Subgroup analysis stratified by tumor type revealed distinct efficacy profiles across different malignancies. Denosumab likely reduces the risk of first SRE in the breast cancer subgroup (HR = 0.81, 95% CI: 0.71–0.91), the prostate cancer subgroup (HR = 0.82, 95% CI: 0.71–0.95), and the other solid tumors subgroup (HR = 0.84, 95% CI: 0.71–0.99).

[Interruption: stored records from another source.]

-- ==== Sys2Proof/Machine/Aes.lean ====
section
/-! DEFINITION. AES and its three modes as the published standards define them (R411, R412; log 6): FIPS 197, SP 800-38A (CTR),
SP 800-38C (CCM with n = 12, q = 3) and SP 800-38D (GCM with a 96-bit IV). -/

namespace Sys2Proof.Machine

/-- S-box row 0 (FIPS 197). -/
def sboxRow0 : List Byte := [0x63, 0x7C, 0x77, 0x7B, 0xF2, 0x6B, 0x6F, 0xC5, 0x30, 0x01, 0x67, 0x2B, 0xFE, 0xD7, 0xAB, 0x76]
/-- S-box row 1 (FIPS 197). -/
def sboxRow1 : List Byte := [0xCA, 0x82, 0xC9, 0x7D, 0xFA, 0x59, 0x47, 0xF0, 0xAD, 0xD4, 0xA2, 0xAF, 0x9C, 0xA4, 0x72, 0xC0]
/-- S-box row 2 (FIPS 197). -/
def sboxRow2 : List Byte := [0xB7, 0xFD, 0x93, 0x26, 0x36, 0x3F, 0xF7, 0xCC, 0x34, 0xA5, 0xE5, 0xF1, 0x71, 0xD8, 0x31, 0x15]
/-- S-box row 3 (FIPS 197). -/
def sboxRow3 : List Byte := [0x04, 0xC7, 0x23, 0xC3, 0x18, 0x96, 0x05, 0x9A, 0x07, 0x12, 0x80, 0xE2, 0xEB, 0x27, 0xB2, 0x75]
/-- S-box row 4 (FIPS 197). -/
def sboxRow4 : List Byte := [0x09, 0x83, 0x2C, 0x1A, 0x1B, 0x6E, 0x5A, 0xA0, 0x52, 0x3B, 0xD6, 0xB3, 0x29, 0xE3, 0x2F, 0x84]
/-- S-box row 5 (FIPS 197). -/
def sboxRow5 : List Byte := [0x53, 0xD1, 0x00, 0xED, 0x20, 0xFC, 0xB1, 0x5B, 0x6A, 0xCB, 0xBE, 0x39, 0x4A, 0x4C, 0x58, 0xCF]
/-- S-box row 6 (FIPS 197). -/
def sboxRow6 : List Byte := [0xD0, 0xEF, 0xAA, 0xFB, 0x43, 0x4D, 0x33, 0x85, 0x45, 0xF9, 0x02, 0x7F, 0x50, 0x3C, 0x9F, 0xA8]
/-- S-box row 7 (FIPS 197). -/
def sboxRow7 : List Byte := [0x51, 0xA3, 0x40, 0x8F, 0x92, 0x9D, 0x38, 0xF5, 0xBC, 0xB6, 0xDA, 0x21, 0x10, 0xFF, 0xF3, 0xD2]
/-- S-box row 8 (FIPS 197). -/
def sboxRow8 : List Byte := [0xCD, 0x0C, 0x13, 0xEC, 0x5F, 0x97, 0x44, 0x17, 0xC4, 0xA7, 0x7E, 0x3D, 0x64, 0x5D, 0x19, 0x73]
/-- S-box row 9 (FIPS 197). -/
def sboxRow9 : List Byte := [0x60, 0x81, 0x4F, 0xDC, 0x22, 0x2A, 0x90, 0x88, 0x46, 0xEE, 0xB8, 0x14, 0xDE, 0x5E, 0x0B, 0xDB]
/-- S-box row A (FIPS 197). -/
def sboxRowA : List Byte := [0xE0, 0x32, 0x3A, 0x0A, 0x49, 0x06, 0x24, 0x5C, 0xC2, 0xD3, 0xAC, 0x62, 0x91, 0x95, 0xE4, 0x79]
/-- S-box row B (FIPS 197). -/
def sboxRowB : List Byte := [0xE7, 0xC8, 0x37, 0x6D, 0x8D, 0xD5, 0x4E, 0xA9, 0x6C, 0x56, 0xF4, 0xEA, 0x65, 0x7A, 0xAE, 0x08]
/-- S-box row C (FIPS 197). -/
def sboxRowC : List Byte := [0xBA, 0x78, 0x25, 0x2E, 0x1C, 0xA6, 0xB4, 0xC6, 0xE8, 0xDD, 0x74, 0x1F, 0x4B, 0xBD, 0x8B, 0x8A]
/-- S-box row D (FIPS 197). -/
def sboxRowD : List Byte := [0x70, 0x3E, 0xB5, 0x66, 0x48, 0x03, 0xF6, 0x0E, 0x61, 0x35, 0x57, 0xB9, 0x86, 0xC1, 0x1D, 0x9E]
/-- S-box row E (FIPS 197). -/
def sboxRowE : List Byte := [0xE1, 0xF8, 0x98, 0x11, 0x69, 0xD9, 0x8E, 0x94, 0x9B, 0x1E, 0x87, 0xE9, 0xCE, 0x55, 0x28, 0xDF]
/-- S-box row F (FIPS 197). -/
def sboxRowF : List Byte := [0x8C, 0xA1, 0x89, 0x0D, 0xBF, 0xE6, 0x42, 0x68, 0x41, 0x99, 0x2D, 0x0F, 0xB0, 0x54, 0xBB, 0x16]

/-- The S-box by rows. -/
def sboxRows : List (List Byte) :=
  [sboxRow0, sboxRow1, sboxRow2, sboxRow3, sboxRow4, sboxRow5, sboxRow6, sboxRow7, sboxRow8, sboxRow9, sboxRowA, sboxRowB,
   sboxRowC, sboxRowD, sboxRowE, sboxRowF]

/-- SubBytes of one byte. -/
def subByte (b : Byte) : Byte := nth (nth sboxRows (b.toNat / 16) []) (b.toNat % 16) 0

/-- Multiplication by x in the AES field. -/
def xtime (b : Byte) : Byte := (b <<< 1) ^^^ (if b.getLsbD 7 then 0x1B else 0)

/-- ShiftRows of a state held by columns. -/
def shiftRows (st : List Byte) : List Byte := (List.range 16).map fun i => nth st ((i + 4 * (i % 4)) % 16) 0

/-- MixColumns of one column. -/
def mixColumn (c : List Byte) : List Byte :=
  (List.range 4).map fun i =>
    xtime (nth c i 0) ^^^ (xtime (nth c ((i + 1) % 4) 0) ^^^ nth c ((i + 1) % 4) 0) ^^^ nth c ((i + 2) % 4) 0 ^^^ nth c ((i + 3) % 4) 0

/-- MixColumns. -/
def mixColumns (st : List Byte) : List Byte :=
  mixColumn (st.take 4) ++ mixColumn ((st.drop 4).take 4) ++ mixColumn ((st.drop 8).take 4) ++ mixColumn ((st.drop 12).take 4)

/-- Bytes added bit by bit. -/
def xorBytes (a b : List Byte) : List Byte := List.zipWith (· ^^^ ·) a b

/-- The key schedule (FIPS 197): words added one by one; `i` counts words, `rc` is the round constant. -/
def expandKey (nk : Nat) : Nat → Nat → Byte → List (List Byte) → List (List Byte)
  | 0, _, _, ws => ws
  | n + 1, i, rc, ws =>
    let t := nth ws (i - 1) []
    let t' := if i % nk = 0 then xorBytes ((t.drop 1 ++ t.take 1).map subByte) [rc, 0, 0, 0]
      else if 6 < nk ∧ i % nk = 4 then t.map subByte else t
    expandKey nk n (i + 1) (if i % nk = 0 then xtime rc else rc) (ws ++ [xorBytes (nth ws (i - nk) []) t'])

/-- Words of four bytes. -/
def fourBytes : Nat → List Byte → List (List Byte)
  | 0, _ => []
  | n + 1, bs => bs.take 4 :: fourBytes n (bs.drop 4)

/-- Round keys as 16-byte lists. -/
def roundKeys (key : List Byte) : List (List Byte) :=
  let nk := key.length / 4
  let ws := expandKey nk (4 * (nk + 7) - nk) nk 1 (fourBytes nk key)
  (List.range (nk + 7)).map fun r => ((ws.drop (4 * r)).take 4).flatten

/-- The rounds between the first AddRoundKey and the last round. -/
def aesRounds : List (List Byte) → List Byte → List Byte
  | [], st => st
  | [k], st => xorBytes (shiftRows (st.map subByte)) k
  | k :: ks, st => aesRounds ks (xorBytes (mixColumns (shiftRows (st.map subByte))) k)

/-- One block under a key schedule. -/
def aesBlock (rk : List (List Byte)) (block : List Byte) : List Byte :=
  match rk with
  | [] => block
  | k :: ks => aesRounds ks (xorBytes block k)

/-- Blocks of 16 bytes, the last one possibly shorter. -/
def blocksOf : Nat → List Byte → List (List Byte)
  | 0, _ => []
  | _, [] => []
  | n + 1, bs => bs.take 16 :: blocksOf n (bs.drop 16)

/-- A block padded with zeros to 16 bytes. -/
def padBlock (b : List Byte) : List Byte := b ++ List.replicate (16 - b.length) 0

/-- CTR over data whose first byte stands at offset `ofs` of the data, with counter block `ctr i` for block i. -/
def ctrStream (rk : List (List Byte)) (ctr : Nat → List Byte) (ofs : Nat) (data : List Byte) : List Byte :=
  let first := ofs / 16
  let n := (ofs % 16 + data.length + 15) / 16
  let ks := ((List.range n).flatMap fun i => aesBlock rk (ctr (first + i))).drop (ofs % 16)
  xorBytes data ks

/-- The counter block of data block i in GCM and CTR: N ‖ (i + 2) (R412). -/
def gcmCtr (nonce : List Byte) (i : Nat) : List Byte := nonce ++ beBytes 4 (i + 2)

/-- The counter block of data block i in CCM: flags 2, N, counter i + 1 in 3 bytes (SP 800-38C). -/
def ccmCtr (nonce : List Byte) (i : Nat) : List Byte := [2] ++ nonce ++ beBytes 3 (i + 1)

/-- Multiplication in the field of GHASH: `v` shifted right with the reduction, for each bit of `x` from the most significant. -/
def ghashMul : Nat → Nat → Nat → Nat → Nat
  | 0, _, _, z => z
  | n + 1, x, v, z =>
    let z' := if bitOf x n then z ^^^ v else z
    let v' := if bitOf v 0 then (v / 2) ^^^ (0xE1 * 2 ^ 120) else v / 2
    ghashMul n x v' z'

/-- GHASH over blocks. -/
def ghash (h : Nat) (blocks : List (List Byte)) : Nat :=
  blocks.foldl (fun y b => ghashMul 128 (y ^^^ beNat (padBlock b)) h 0) 0

/-- The GCM tag over associated data and ciphertext (SP 800-38D), `n` bytes. -/
def gcmTag (rk : List (List Byte)) (nonce aad ct : List Byte) (n : Nat) : List Byte :=
  let h := beNat (aesBlock rk (List.replicate 16 0))
  let y := ghash h (blocksOf aad.length aad ++ blocksOf ct.length ct ++ [beBytes 8 (8 * aad.length) ++ beBytes 8 (8 * ct.length)])
  (xorBytes (beBytes 16 y) (aesBlock rk (nonce ++ [0, 0, 0, 1]))).take n

/-- The encoded associated data of CCM (SP 800-38C, R412). -/
def ccmAad (aad : List Byte) : List Byte :=
  if aad.isEmpty then [] else if aad.length < 65280 then beBytes 2 aad.length ++ aad else [0xFF, 0xFE] ++ beBytes 4 aad.length ++ aad

/-- The CCM tag over associated data and plaintext (SP 800-38C), `n` bytes, with n = 12 and q = 3. -/
def ccmTag (rk : List (List Byte)) (nonce aad pt : List Byte) (n : Nat) : List Byte :=
  let flags : Nat := (if aad.isEmpty then 0 else 64) + 8 * ((n - 2) / 2) + 2
  let b0 := [BitVec.ofNat 8 flags] ++ nonce ++ beBytes 3 pt.length
  let a := ccmAad aad
  let y := ([b0] ++ blocksOf a.length a ++ blocksOf pt.length pt).foldl (fun y b => aesBlock rk (xorBytes y (padBlock b))) (List.replicate 16 0)
  (xorBytes y (aesBlock rk ([2] ++ nonce ++ [0, 0, 0]))).take n

/-- The data of an operation encrypted or decrypted from byte `ofs` on: one key stream serves both (R412). -/
def cryptData (mode : CMode) (key nonce : List Byte) (ofs : Nat) (data : List Byte) : List Byte :=
  ctrStream (roundKeys key) (match mode with | .ccm => ccmCtr nonce | .ctr => gcmCtr nonce | .gcm => gcmCtr nonce) ofs data

/-- The tag of an operation from its associated data, plaintext and ciphertext. -/
def cryptTag (mode : CMode) (key nonce aad pt ct : List Byte) (n : Nat) : List Byte :=
  match mode with
  | .ctr => []
  | .gcm => gcmTag (roundKeys key) nonce aad ct n
  | .ccm => ccmTag (roundKeys key) nonce aad pt n

end Sys2Proof.Machine
end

In contrast, no significant benefit was observed in the multiple myeloma subgroup, where the hazard ratio was 0.98 (95% CI: 0.85–1.13, P = 0.78). This finding suggests that while denosumab appears superior to zoledronic acid in solid tumors with bone metastases, the two agents may have comparable efficacy in multiple myeloma. The test for subgroup differences showed moderate heterogeneity (I^2^ = 36.9%, P = 0.19), reflecting the variation in treatment response between solid tumors and myeloma.
Time to first and subsequent SREs
3.4.2
Four studies (14, 19, 20, 22) reported the time to first and subsequent SREs. In the overall analysis, denosumab significantly reduced the risk of developing multiple SREs compared with zoledronic acid (HR = 0.86, 95% CI: 0.76–0.97; Figure 4).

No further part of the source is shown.